Collected data
-- ==== Sys2Proof/WellFormed.lean ====
section
/-! DEFINITION. The checks on terms that may be ill formed: the straps (R8) and an assembler line's operands (R89). An
`Instr` has no ill-formed term: its operands are 32-bit fields and every value of each is a legal encoding (R83, R87). -/

namespace Sys2Proof

/-- MEM_BYTES is in 1 .. 2^32 (R8). -/
def Config.memBytesLegal (c : Config) : Bool := decide (1 ≤ c.memBytes) && decide (c.memBytes ≤ 2 ^ 32)

/-- CHUNK_BYTES is 4 or 8 (R8, R28). -/
def Config.chunkBytesLegal (c : Config) : Bool := c.chunkBytes == 4 || c.chunkBytes == 8

/-- The straps have legal values (R8). -/
def Config.legal (c : Config) : Bool := c.memBytesLegal && c.chunkBytesLegal

/-- Every operand of the line fits in 32 bits unsigned; "the assembler rejects anything else" (R89). -/
def AsmLine.wellFormed (l : AsmLine) : Bool := l.operands.all fun n => decide (n < 2 ^ 32)

/-- Every command is well formed: no operand value is a reserved encoding (R83, R87). -/
def Instr.wellFormed : Instr → Bool
  | .sched _ _ => true
  | .proc _ _ _ => true

end Sys2Proof
end

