-- ==== Sys2Proof/Machine/Step.lean ====
section
/-! DEFINITION. One step of the machine. The architectural step is one command (R10): an idle engine takes the host's
next event from its port, and waits when there is none (R179). An engine that is not idle takes no event (R33) and makes
one micro-step; `step` itself never leaves a command half done. -/

namespace Sys2Proof.Machine

/-- One step (R10, R33, R179). -/
def step (s : State) : Host.Outcome State Fault Refusal :=
  match s.seq.phase with
  | .idle =>
    match s.port with
    | [] => .next s
    | e :: rest => handle e { s with port := rest }
  | .ksa => .next (tick s)
  | .wide => .next (tick s)
  | .byte => .next (tick s)

/-- The state with a table word's descriptor next on the command port of an idle engine, so that the next step runs
exactly it (R11, R80; notes/assumptions/6.md). -/
def State.withFetchWord (s : State) (nbits w : Nat) : State :=
  { s with
    port := .command (BitVec.ofNat 128 (w % 2 ^ nbits)) :: s.port
    seq := { s.seq with phase := .idle } }

end Sys2Proof.Machine
end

_TRY IT_
Word for word, return all of the records.

_ANSWER TO THIS TASK_
-- ==== Sys2Proof/WellFormed.lean ====
section
/-! DEFINITION. The checks on terms that may be ill formed: the straps (R8) and an assembler line's operands (R89). An
`Instr` has no ill-formed term: its operands are 32-bit fields and every value of each is a legal encoding (R83, R87). -/

namespace Sys2Proof

/-- MEM_BYTES is in 1 .. 2^32 (R8). -/
def Config.memBytesLegal (c : Config) : Bool := decide (1 ≤ c.memBytes) && decide (c.memBytes ≤ 2 ^ 32)

/-- CHUNK_BYTES is 4 or 8 (R8, R28). -/
def Config.chunkBytesLegal (c : Config) : Bool := c.chunkBytes == 4 || c.chunkBytes == 8

/-- The straps have legal values (R8). -/
def Config.legal (c : Config) : Bool := c.memBytesLegal && c.chunkBytesLegal

/-- Every operand of the line fits in 32 bits unsigned; "the assembler rejects anything else" (R89). -/
def AsmLine.wellFormed (l : AsmLine) : Bool := l.operands.all fun n => decide (n < 2 ^ 32)

/-- Every command is well formed: no operand value is a reserved encoding (R83, R87). -/
def Instr.wellFormed : Instr → Bool
  | .sched _ _ => true
  | .proc _ _ _ => true

end Sys2Proof
end

-- ==== Sys2Proof/Machine/Step.lean ====
section
/-! DEFINITION. One step of the machine. The architectural step is one command (R10): an idle engine takes the host's
next event from its port, and waits when there is none (R179). An engine that is not idle takes no event (R33) and makes
one micro-step; `step` itself never leaves a command half done. -/

namespace Sys2Proof.Machine

/-- One step (R10, R33, R179). -/
def step (s : State) : Host.Outcome State Fault Refusal :=
  match s.seq.phase with
  | .idle =>
    match s.port with
    | [] => .next s
    | e :: rest => handle e { s with port := rest }
  | .ksa => .next (tick s)
  | .wide => .next (tick s)
  | .byte => .next (tick s)

/-- The state with a table word's descriptor next on the command port of an idle engine, so that the next step runs
exactly it (R11, R80; notes/assumptions/6.md). -/
def State.withFetchWord (s : State) (nbits w : Nat) : State :=
  { s with
    port := .command (BitVec.ofNat 128 (w % 2 ^ nbits)) :: s.port
    seq := { s.seq with phase := .idle } }

end Sys2Proof.Machine
end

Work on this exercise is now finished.